Data to examine:
/-- UNPIN (R239): a register that is not pinned is only healed. -/
def State.unpinLanes (o : Ops) (s : State) (x : MemCtx) : MemResult :=
  let r := s.pinRefs x refPinned
  match r.trap with
  | some t => .error t
  | none =>
    let held := r.good.filter fun e => refPinned e.1.a
    .ok (r.good.foldl
      (fun s e =>
        let v := refHeal e.1.a e.2.1.colour
        if refPinned e.1.a then
          (s.setPins x e.1.lane e.2.1 (e.2.2 - earlierPins held e.1.lane e.2.1.index - 1)).onThread x.key e.1.lane fun t =>
            t.setH o.dst.toNat (refPin v false)
        else s.onThread x.key e.1.lane fun t => t.setH o.dst.toNat v) r.s, r.bad)

/-- REFADDR (R239). -/
def State.refaddrLanes (o : Ops) (s : State) (x : MemCtx) : MemResult :=
  let r := s.refLanes
    (fun s p => do
      let (s, ob) ← s.resolve x.core (s.gangAt x.key).world (s.gangAt x.key).xlate x.priv p.a
      if refPinned p.a then .ok (s, ob) else .error (.trap .heapStaleRef p.a 2)) x.ops
  match r.trap with
  | some t => .error t
  | none =>
    .ok (r.good.foldl
      (fun s e =>
        (s.healReg x.key o.a.toNat e.1 (refHeal e.1.a e.2.colour) e.1.a).onThread x.key e.1.lane fun t =>
          t.setD o.dst.toNat (e.2.copy + word (refOffset e.1.a))) r.s, r.bad)

/-- REFCMP (R240): hX in operand a, hY in operand b. -/
def State.refcmpLanes (o : Ops) (s : State) (x : MemCtx) : MemResult :=
  let one := fun (s : State) (r : Word) =>
    if refIndex r = 0 then (.ok (s, r) : Except RefStop (State × Word))
    else (s.resolve x.core (s.gangAt x.key).world (s.gangAt x.key).xlate x.priv r).map fun (s, ob) => (s, refHeal r ob.colour)
  let r := s.refLanes
    (fun s p => do
      let (s, a) ← one s p.a
      let (s, b) ← one s p.b
      .ok (s, (a, b))) x.ops
  match r.trap with
  | some t => .error t
  | none =>
    .ok (r.good.foldl
      (fun s e =>
        let nul := refIndex e.1.a = 0 ∧ refIndex e.1.b = 0
        let eq := decide (nul ∨ refIndex e.1.a = refIndex e.1.b ∧ refOffset e.1.a = refOffset e.1.b)
        ((s.healReg x.key o.a.toNat e.1 e.2.1 e.1.a).healReg x.key o.b.toNat e.1 e.2.2 e.1.b).onThread x.key e.1.lane fun t =>
          (t.setP (o.dst.toNat % 8) eq).setP (o.dst.toNat / 8 % 8) (!eq)) r.s, r.bad)

end Sys2Proof.Machine
end

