-- ==== Sys2Proof/Machine/Cross.lean ====
section
/-! DEFINITION. The cross-lane and predicate block 0x0A0 (R180 to R188), and the trees of R66 to R68. -/

namespace Sys2Proof.Machine

/-- The operations of trees and group reductions (R180, R241): ADD, MIN, MAX. -/
def combine (t : Ty) (op : Nat) (r : Rnd) (sat : Bool) (a b : Nat) : Nat × FFlags :=
  if t.isFloat then
    let f := Fmt.of t
    match op with
    | 0 => f.deliver r false ((f.decode a).add r (f.decode b))
    | 1 => f.pick false a b
    | _ => f.pick true a b
  else
    let x := valueOf t a
    let y := valueOf t b
    (match op with
      | 0 => deliverInt t sat (x + y)
      | 1 => wrapTo t.width (min x y)
      | _ => wrapTo t.width (max x y), {})

/-- The identities (R66). -/
def identity (t : Ty) (op : Nat) : Nat :=
  if t.isFloat then
    let f := Fmt.of t
    match op with
    | 0 => f.zero true
    | 1 => f.inf false
    | _ => f.inf true
  else
    match op with
    | 0 => 0
    | 1 => wrapTo t.width (highBound t.signed t.width)
    | _ => wrapTo t.width (lowBound t.signed t.width)

/-- One level of a pairwise tree: element 2i with element 2i + 1 (R66). -/
def treeLevel (f : Nat → Nat → Nat × FFlags) : List Nat → List Nat × FFlags
  | a :: b :: xs =>
    let (v, fl) := f a b
    let (vs, fls) := treeLevel f xs
    (v :: vs, fl.or fls)
  | xs => (xs, {})

/-- n levels of a pairwise tree, with the flags of every step (R66, R182). -/
def treeReduce (f : Nat → Nat → Nat × FFlags) : Nat → List Nat → List Nat × FFlags
  | 0, xs => (xs, {})
  | n + 1, xs =>
    let (ys, fl) := treeLevel f xs
    let (zs, fl') := treeReduce f n ys
    (zs, fl.or fl')

/-- One step of a scan over the lanes: lane k combines with lane k − d, the lower lane on the left (R67). -/
def scanStep (f : Nat → Nat → Nat × FFlags) (d : Nat) (v : List Nat) : List Nat × FFlags :=
  let xs := (List.range v.length).map fun k => if d ≤ k then f (v.getD (k - d) 0) (v.getD k 0) else (v.getD k 0, {})
  (xs.map (·.1), xs.foldl (fun acc x => acc.or x.2) {})

/-- The five steps of a scan (R67). -/
def scanAll (f : Nat → Nat → Nat × FFlags) (v : List Nat) : List Nat × FFlags :=
  [1, 2, 4, 8, 16].foldl (fun acc d => let r := scanStep f d acc.1; (r.1, acc.2.or r.2)) (v, {})

/-- The elements that the 32 lanes bring to a position: the identity of a lane that takes no part (R66, R181). -/
def State.position (s : State) (o : Ops) (L : Mask) (op j : Nat) : List Nat :=
  (List.range 32).map fun k => if L.getLsbD k then sub (s.opA o k) o.ty.width j else identity o.ty op

/-- XRED (R66, R182). -/
def State.xred (s : State) (o : Ops) : State :=
  let op := o.opmod.toNat % 4
  s.issue 0xA2 o fun L =>
    let out := perSub o fun j =>
      let (v, fl) := treeReduce (combine o.ty op o.rnd o.sat) 5 (s.position o L op j)
      (v.headD 0, fl)
    s.writeBack o 16 L fun _ => out

/-- XRED (R182). -/
def execXred (o : Ops) (s : State) : Host.Outcome State Fault Refusal := .next (s.xred o)

/-- XSCAN (R67, R182): inclusive, or exclusive with op_mod [63]. -/
def State.xscan (s : State) (o : Ops) : State :=
  let op := o.opmod.toNat % 4
  let excl := 4 ≤ o.opmod.toNat
  s.issue 0xA3 o fun L =>
    let cols := (List.range (if o.lo then 1 else o.ty.count)).map fun j =>
      scanAll (combine o.ty op o.rnd o.sat) (s.position o L op j)
    let fl := cols.foldl (fun acc c => acc.or c.2) {}
    let at' := fun (c : List Nat × FFlags) (k : Nat) =>
      if excl then (if k = 0 then identity o.ty op else c.1.getD (k - 1) 0) else c.1.getD k 0
    s.writeBack o 16 L fun k => { perSub o fun j => (at' (cols.getD j ([], {})) k, {}) with flags := fl }

/-- XSCAN (R182). -/
def execXscan (o : Ops) (s : State) : Host.Outcome State Fault Refusal := .next (s.xscan o)

/-- The lane and sub-element that XSHFL reads for sub-element j of lane k (R184). -/
def shflSource (o : Ops) (k j idx : Nat) : Nat × Nat :=
  let d := idx % 32
  match o.opmod.toNat % 4 with
  | 0 => (d, idx / 32 % o.ty.count)
  | 1 => if k < d then (k, j) else (k - d, j)
  | 2 => if 32 ≤ k + d then (k, j) else (k + d, j)
  | _ => (k ^^^ d, j)

/-- XSHFL (R183, R184). The valid bits of every lane read are checked. -/
def State.xshfl (s : State) (o : Ops) : State :=
  s.issue 0xA0 o fun L =>
    let n := if o.lo then 1 else o.ty.count
    let src := fun k j => shflSource o k j (sub (s.opB o k) o.ty.width j)
    match s.crossChecks o L fun k => (List.range n).map fun j => (src k j).1 with
    | some t => .error t
    | none => s.writeBack o 8 L fun k => perSub o fun j => (sub (s.opA o (src k j).1) o.ty.width (src k j).2, {})

/-- XSHFL (R184). -/
def execXshfl (o : Ops) (s : State) : Host.Outcome State Fault Refusal := .next (s.xshfl o)

/-- XBCAST (R185): a uniform index; its literal is its 32 bits. -/
def State.xbcast (s : State) (o : Ops) : State :=
  s.issue 0xA1 o fun L =>
    match s.uniform L fun k => s.opBNat o k with
    | .error t => .error t
    | .ok idx =>
      let src := idx.toNat % 32
      match s.crossChecks o L fun _ => [src] with
      | some t => .error t
      | none =>
        let v := s.opA o src
        let el := sub v o.ty.width (Word.field idx 10 8 % o.ty.count)
        s.writeBack o 8 L fun _ => { val := if o.opmod.toNat % 2 = 1 then spread o.ty.width el else v }

/-- XBCAST (R185). -/
def execXbcast (o : Ops) (s : State) : Host.Outcome State Fault Refusal := .next (s.xbcast o)

/-- XBALLOT (R186). -/
def execXballot (o : Ops) (s : State) : Host.Outcome State Fault Refusal :=
  .next (s.issue 0xA4 o fun L =>
    let m := those L fun k => s.regP k (s.cl k) o.a.toNat != (o.opmod.toNat % 2 == 1)
    s.writeBack o 8 L fun _ => { val := word m.toNat })

/-- Write a predicate pair in the lanes of a mask, pB after pA (R187). -/
def State.writePair (s : State) (o : Ops) (m : Mask) (lat : Nat) (f : Nat → Bool × Bool) : State :=
  s.onLanes s.cur.gang m fun k t =>
    (t.resultP (o.dst.toNat % 8) (f k).1 lat s.clock s.cur.pc).resultP (o.dst.toNat / 8 % 8) (f k).2 lat s.clock s.cur.pc

/-- XVOTE (R186). -/
def execXvote (o : Ops) (s : State) : Host.Outcome State Fault Refusal :=
  .next (s.issue 0xA5 o fun L =>
    let p := fun k => s.regP k (s.cl k) o.a.toNat
    let all := (lanes L).all p
    let any := (lanes L).any p
    let c := match o.opmod.toNat % 4 with
      | 0 => all
      | 1 => any
      | _ => all || !any
    .ok (s.writePair o L 8 fun _ => (c, !c)))

/-- XMATCH (R186). -/
def execXmatch (o : Ops) (s : State) : Host.Outcome State Fault Refusal :=
  .next (s.laneStep 0xA6 o 8 fun k =>
    { val := word (those (s.guarded o.guard) fun j => s.opA o j == s.opA o k).toNat })

/-- The condition of ICMP (R187). -/
def icmpCond (cond : Nat) (a b : Int) : Bool :=
  match cond with
  | 0 => a == b
  | 1 => a != b
  | 2 => decide (a < b)
  | 3 => decide (a ≤ b)
  | 4 => decide (b < a)
  | _ => decide (b ≤ a)

/-- The condition of FCMP and the flags it raises (R187). -/
def fcmpCond (cond : Nat) (x y : FV) : Bool × FFlags :=
  let un := x.isNan || y.isNan
  let c := match cond with
    | 0 => !un && x.same y
    | 1 => un || !x.same y
    | 2 => !un && x.lt false y
    | 3 => !un && !y.lt false x
    | 4 => !un && y.lt false x
    | 5 => !un && !x.lt false y
    | 6 => un
    | _ => !un
  (c, { nv := x.snan || y.snan || (un && 2 ≤ cond && cond ≤ 5) })

/-- The new pair under a combining type, for a lane whose guard is true (R187). -/
def combinePair (kind : Nat) (c : Bool) (pa pb : Bool) : Bool × Bool :=
  let d := if kind % 2 = 1 then !c else c
  match kind / 2 with
  | 0 | 1 => (d, !d)
  | 2 => (pa && d, pb || !d)
  | _ => (pa || d, pb && !d)

/-- A compare (R187): the pair in guarded lanes, and under the zeroing kinds cleared in the bundle's other lanes. DESIGN CHOICE (assumption 71): under
the guard ?!p7, which is false in every lane, a zeroing compare clears the pair. -/
def State.compare (s : State) (op : Nat) (o : Ops) (f : Nat → Bool × FFlags) : State :=
  s.issue op o fun L =>
    let kind := o.opmod.toNat
    let old := fun k => (s.regP k (s.cl k) (o.dst.toNat % 8), s.regP k (s.cl k) (o.dst.toNat / 8 % 8))
    let s1 := (s.writePair o L 4 fun k => combinePair kind (f k).1 (old k).1 (old k).2).onLanes s.cur.gang L
      fun k t => t.raise (f k).2
    .ok (if kind / 2 = 1 then s1.writePair o (s.cur.lanes &&& ~~~L) 4 fun _ => (false, false) else s1)

/-- ICMP (R187). -/
def execIcmp (o : Ops) (s : State) : Host.Outcome State Fault Refusal :=
  .next (s.compare 0xA7 o fun k =>
    (icmpCond o.c.toNat (valueOf o.ty (sub (s.opA o k) o.ty.width 0)) (valueOf o.ty (sub (s.opB o k) o.ty.width 0)), {}))

/-- FCMP (R187). -/
def execFcmp (o : Ops) (s : State) : Host.Outcome State Fault Refusal :=
  .next (s.compare 0xA8 o fun k =>
    let f := Fmt.of o.ty
    fcmpCond o.c.toNat (f.decode (sub (s.opA o k) o.ty.width 0)) (f.decode (sub (s.opB o k) o.ty.width 0)))

/-- A predicate operation (R188), with the complements that op_mod names. -/
def State.predOp (s : State) (op : Nat) (o : Ops) (f : Bool → Bool → Bool) : State :=
  s.issue op o fun L =>
    let pa := fun k => s.regP k (s.cl k) o.a.toNat != (o.opmod.toNat % 2 == 1)
    let pb := fun k => s.regP k (s.cl k) o.b.toNat != (o.opmod.toNat / 2 % 2 == 1)
    .ok (s.onLanes s.cur.gang L fun k t => t.resultP o.dst.toNat (f (pa k) (pb k)) 4 s.clock s.cur.pc)

/-- PAND (R188). -/
def execPand (o : Ops) (s : State) : Host.Outcome State Fault Refusal := .next (s.predOp 0xA9 o (· && ·))

/-- POR (R188). -/
def execPor (o : Ops) (s : State) : Host.Outcome State Fault Refusal := .next (s.predOp 0xAA o (· || ·))

/-- PXOR (R188). -/
def execPxor (o : Ops) (s : State) : Host.Outcome State Fault Refusal := .next (s.predOp 0xAB o (· != ·))

/-- PNOT (R188). -/
def execPnot (o : Ops) (s : State) : Host.Outcome State Fault Refusal := .next (s.predOp 0xAC o fun a _ => !a)

/-- p0 to p6 of a lane as bits (R188). -/
def State.predBits (s : State) (k : Nat) : Nat :=
  (List.range 7).foldl (fun n j => n + bit (s.regP k (s.cl k) j) * 2 ^ j) 0

/-- PMOV (R188): between predicates, .get into a value operand, .set from one. -/
def State.pmov (s : State) (o : Ops) : State :=
  match o.opmod.toNat with
  | 0 => s.issue 0xAD o fun L =>
      .ok (s.onLanes s.cur.gang L fun k t => t.resultP o.dst.toNat (s.regP k (s.cl k) o.a.toNat) 4 s.clock s.cur.pc)
  | 1 => s.issue 0xAD o fun L => s.writeBack o 4 L fun k => { val := word (s.predBits k + 128) }
  | _ => s.issue 0xAD o fun L =>
      .ok (s.onLanes s.cur.gang L fun k t =>
        (List.range 7).foldl (fun t j => t.resultP j (Word.flag (s.opA o k) j) 4 s.clock s.cur.pc) t)

/-- PMOV (R188). -/
def execPmov (o : Ops) (s : State) : Host.Outcome State Fault Refusal := .next (s.pmov o)

end Sys2Proof.Machine
end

What you should do:
Write out every line of the preceding listing that contains "signed".

Response to the task:
    | 1 => wrapTo t.width (highBound t.signed t.width)
    | _ => wrapTo t.width (lowBound t.signed t.width)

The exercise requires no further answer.